Accused Florencio Sarra and married to Thelma Sarra, denied the rape, but admitted having had sex with the complainant that day at about 4:00 p.m. of June 28, 1984 in the room of complainant who, while accused was drinking tuba in the kitchen of her house with his friend, Petronilo Itchon, called him up and inside her room because they were lovers, and they had been lovers since February 2, 1983 yet; that they then had sexual intercourse in the room upon the motivation of the complainant; previously, they have had about 9 sexual intercourses since February 2, 1983.
It is not disputed that Vivencio Sombelon, a tuba-gatherer and the husband of herein complainant, was out of his residence and Bgy. Libertad when the alleged incident happened in the evening of June 28, 1984. He had left at about 4:00 p.m. of the same day for Bgy. Juangon, Malitbog, Southern Leyte to deliver tuba, a local wine produced from coconut trees. He spent the night in Bgy. Juangon. Before he left, he entrusted to his close friend, the herein accused Florencio Sarra, the care of his tuba-producing coconut trees until his (Vivencio) return. Juangon is a lowland barangay beside the sea, about 5 to 7 kilometers from the mountain barangay of Libertad. The distance can be travelled only on foot. The house of the accused is about 200 meters from the house of the complainant. The kitchen of complainant's house is on the ground floor while the main house is elevated. The nearest house to complainant's residence is about 110 meters away.

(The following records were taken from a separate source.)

-- ==== Sys2Proof/Safety.lean ====
section
/-! DEFINITION. The terms claims are stated in: the state invariant (10_state.md R52), what a fault leaves (60_exceptions.md
R264), what an instruction leaves unchanged, where it leaves the PC (R25), and a sprite's pixels (46_draw.md R193). -/

namespace Sys2Proof.Machine

/-! ## The invariant -/

/-- R52 for the block's state, and the model's form of memory: at most 16 stack entries, memory canonical.
The widths of R52 are in the types. -/
def Snapshot.Inv (p : Params) (n : Snapshot) : Prop := n.stack.length ≤ 16 ∧ n.mem.wf p = true

/-- The invariant of the whole state: the font's place, the live machine, the kept program, and every saved snapshot. -/
def State.Inv (s : State) : Prop :=
  s.params.wf = true ∧ s.snapshot.Inv s.params ∧ programWf s.program = true ∧
    ∀ slot : Slot, ∀ n, s.slots[slot.val] = some n → n.Inv s.params

/-! ## Faults -/

/-- The state the faulting step left (R264). -/
def Fault.left : Fault → State
  | .invalidOpcode _ _ l => l
  | .stackOverflow _ l => l
  | .stackUnderflow _ l => l

/-- Apply a change to the state an outcome carries, whether the step went on or faulted. -/
def mapOutcome (g : State → State) : Host.Outcome State Fault Refusal → Host.Outcome State Fault Refusal
  | .next t => .next (g t)
  | .fault (.invalidOpcode w a l) => .fault (.invalidOpcode w a (g l))
  | .fault (.stackOverflow a l) => .fault (.stackOverflow a (g l))
  | .fault (.stackUnderflow a l) => .fault (.stackUnderflow a (g l))
  | .refused r => .refused r

/-! ## Frames -/

/-- The parts of the state a frame may except, beside registers and memory bytes. -/
inductive Part where
  | i
  | pc
  | stack
  | dt
  | st
  | fb
  | keys
  | kw
  | draws
  deriving DecidableEq, Repr

/-- What may change: V registers, masked memory addresses (R61), and other parts. -/
structure Footprint where
  regs : List Reg := []
  bytes : List Nat := []
  parts : List Part := []
  deriving DecidableEq, Repr

/-- Everything outside the footprint is unchanged from `s` to `t`; the host-side state and the parameters always are. -/
structure Unchanged (f : Footprint) (s t : State) : Prop where
  regs : ∀ r, r ∉ f.regs → t.reg r = s.reg r
  bytes : ∀ a, maskAddr a ∉ f.bytes → t.readByte a = s.readByte a
  i : Part.i ∉ f.parts → t.i = s.i
  pc : Part.pc ∉ f.parts → t.pc = s.pc
  stack : Part.stack ∉ f.parts → t.stack = s.stack
  dt : Part.dt ∉ f.parts → t.dt = s.dt
  st : Part.st ∉ f.parts → t.st = s.st
  fb : Part.fb ∉ f.parts → t.fb = s.fb
  keys : Part.keys ∉ f.parts → t.keys = s.keys
  kw : Part.kw ∉ f.parts → t.kw = s.kw
  draws : Part.draws ∉ f.parts → t.draws = s.draws
  run : t.run = s.run
  program : t.program = s.program
  slots : t.slots = s.slots
  params : t.params = s.params
  inputs : t.inputs = s.inputs

/-- The masked addresses of `n` bytes from `a` (R61). -/
def maskedRange (a n : Nat) : List Nat := (List.range n).map (fun k => maskAddr (a + k))

/-! ## Decoding -/

/-- Every word that matches a row's mask and pattern decodes to the row's instruction with the word's fields (R97). -/
def DecodesTo (mask pattern : Word) (f : Word → Instr) : Prop := ∀ w, w &&& mask = pattern → decodeWord w = .ok (f w)

/-! ## The program counter -/

/-- The state the executor's `step` event acts on: nothing else queued, Running, no key wait. -/
abbrev State.ready (s : State) : Prop := s.inputs = [] ∧ s.run = true ∧ s.kw = .idle

/-- R25's table: PC after a step that executed `i` and did not fault, from the state `s` at the start of the step.
For 00EE it is the popped entry, which exists when the step does not fault. -/
def pcAfter (i : Instr) (s : State) : Word :=
  match i with
  | .ret => s.stack.getLastD 0
  | .jp nnn => zextAddr nnn
  | .call nnn => zextAddr nnn
  | .jpV0 nnn => zextAddr nnn + zextByte (s.reg 0)
  | .seImm x nn => if s.reg x = nn then s.pc + 4 else s.pc + 2
  | .sneImm x nn => if s.reg x = nn then s.pc + 2 else s.pc + 4
  | .seReg x y => if s.reg x = s.reg y then s.pc + 4 else s.pc + 2
  | .sneReg x y => if s.reg x = s.reg y then s.pc + 2 else s.pc + 4
  | .skp x => if s.key (s.keyOperand x) then s.pc + 4 else s.pc + 2
  | .sknp x => if s.key (s.keyOperand x) then s.pc + 2 else s.pc + 4
  | .ldVxK _ => s.pc
  | _ => s.pc + 2

/-- The instructions that set PC themselves, beyond the step's advance, as they execute (R25). -/
def setsPc : Instr → Bool
  | .ret | .jp _ | .call _ | .jpV0 _ => true
  | .seImm _ _ | .sneImm _ _ | .seReg _ _ | .sneReg _ _ | .skp _ | .sknp _ => true
  | .ldVxK _ => true
  | _ => false

/-! ## Destinations -/

/-- The V registers an instruction writes when it executes: R20's list of writers, each with its destination, and VF for
those of R21's table. FX0A is not here: it writes in the step that completes it (R223). -/
def destinations : Instr → List Reg
  | .ldImm x _ | .addImm x _ | .rnd x _ => [x]
  | .ldReg x _ | .orReg x _ | .andReg x _ | .xorReg x _ => [x]
  | .addReg x _ | .sub x _ | .shr x _ | .subn x _ | .shl x _ => [x, vf]
  | .drw _ _ _ => [vf]
  | .ldVxDt x => [x]
  | .ldVxMem x => (List.finRange 16).filter (fun r => r ≤ x)
  | _ => []

/-! ## Flags -/

/-- The instructions of R21's table, which write VF as a flag. -/
def writesFlag : Instr → Bool
  | .addReg _ _ | .sub _ _ | .shr _ _ | .subn _ _ | .shl _ _ | .drw _ _ _ => true
  | _ => false

/-- The instructions whose destination is VF itself: an X field of 0xF on an instruction that writes `V[X]`, or FX65 with
X = 0xF (R21). -/
def destinationIsVf : Instr → Bool
  | .ldImm x _ | .addImm x _ | .rnd x _ => x == vf
  | .ldReg x _ | .orReg x _ | .andReg x _ | .xorReg x _ => x == vf
  | .ldVxDt x | .ldVxMem x => x == vf
  | _ => false

/-! ## Sprites -/

/-- A 1 bit of the sprite `rows`, drawn at column `x` and row `y`, lies over the screen pixel at row `py` and column `px`:
row `r`, bit `7 - c`, at `((y + r) mod 32, (x + c) mod 64)` (R192, R193). -/
def spriteCovers (rows : List Byte) (x y py px : Nat) : Prop :=
  ∃ r c, ∃ h : r < rows.length, c < 8 ∧ (rows[r]).getLsbD (7 - c) = true ∧
    (y + r) % 32 = py % 32 ∧ (x + c) % 64 = px % 64

/-! ## Runs of events -/

/-- Deliver events one after another, stopping at the first fault or refusal. -/
def runEvents : List Event → State → Host.Outcome State Fault Refusal
  | [], s => .next s
  | e :: es, s =>
    match applyEvent e s with
    | .next t => runEvents es t
    | .fault f => .fault f
    | .refused r => .refused r

/-- Call from each of the given return points in turn: PC holds the address after the call, and 2NNN executes (R131). -/
def nestCalls : List (Word × Addr) → State → Host.Outcome State Fault Refusal
  | [], s => .next s
  | c :: cs, s =>
    match exec (.call c.2) (s.setPc c.1) with
    | .next t => nestCalls cs t
    | .fault f => .fault f
    | .refused r => .refused r

end Sys2Proof.Machine
end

What is seriously controverted is the time of the sexual intercourse and the way it was done. Complainant cries rape at 11:00 p.m. while accused protests there was no rape, they had been sweethearts or lovers since February 2, 1983, and on June 28, 1984, complainant practically asked him for that sexual intercourse at 4:00. p. m. when she called him to her room. Resolution of the issue hinges on credibility of the witnesses and of their testimonies.[3]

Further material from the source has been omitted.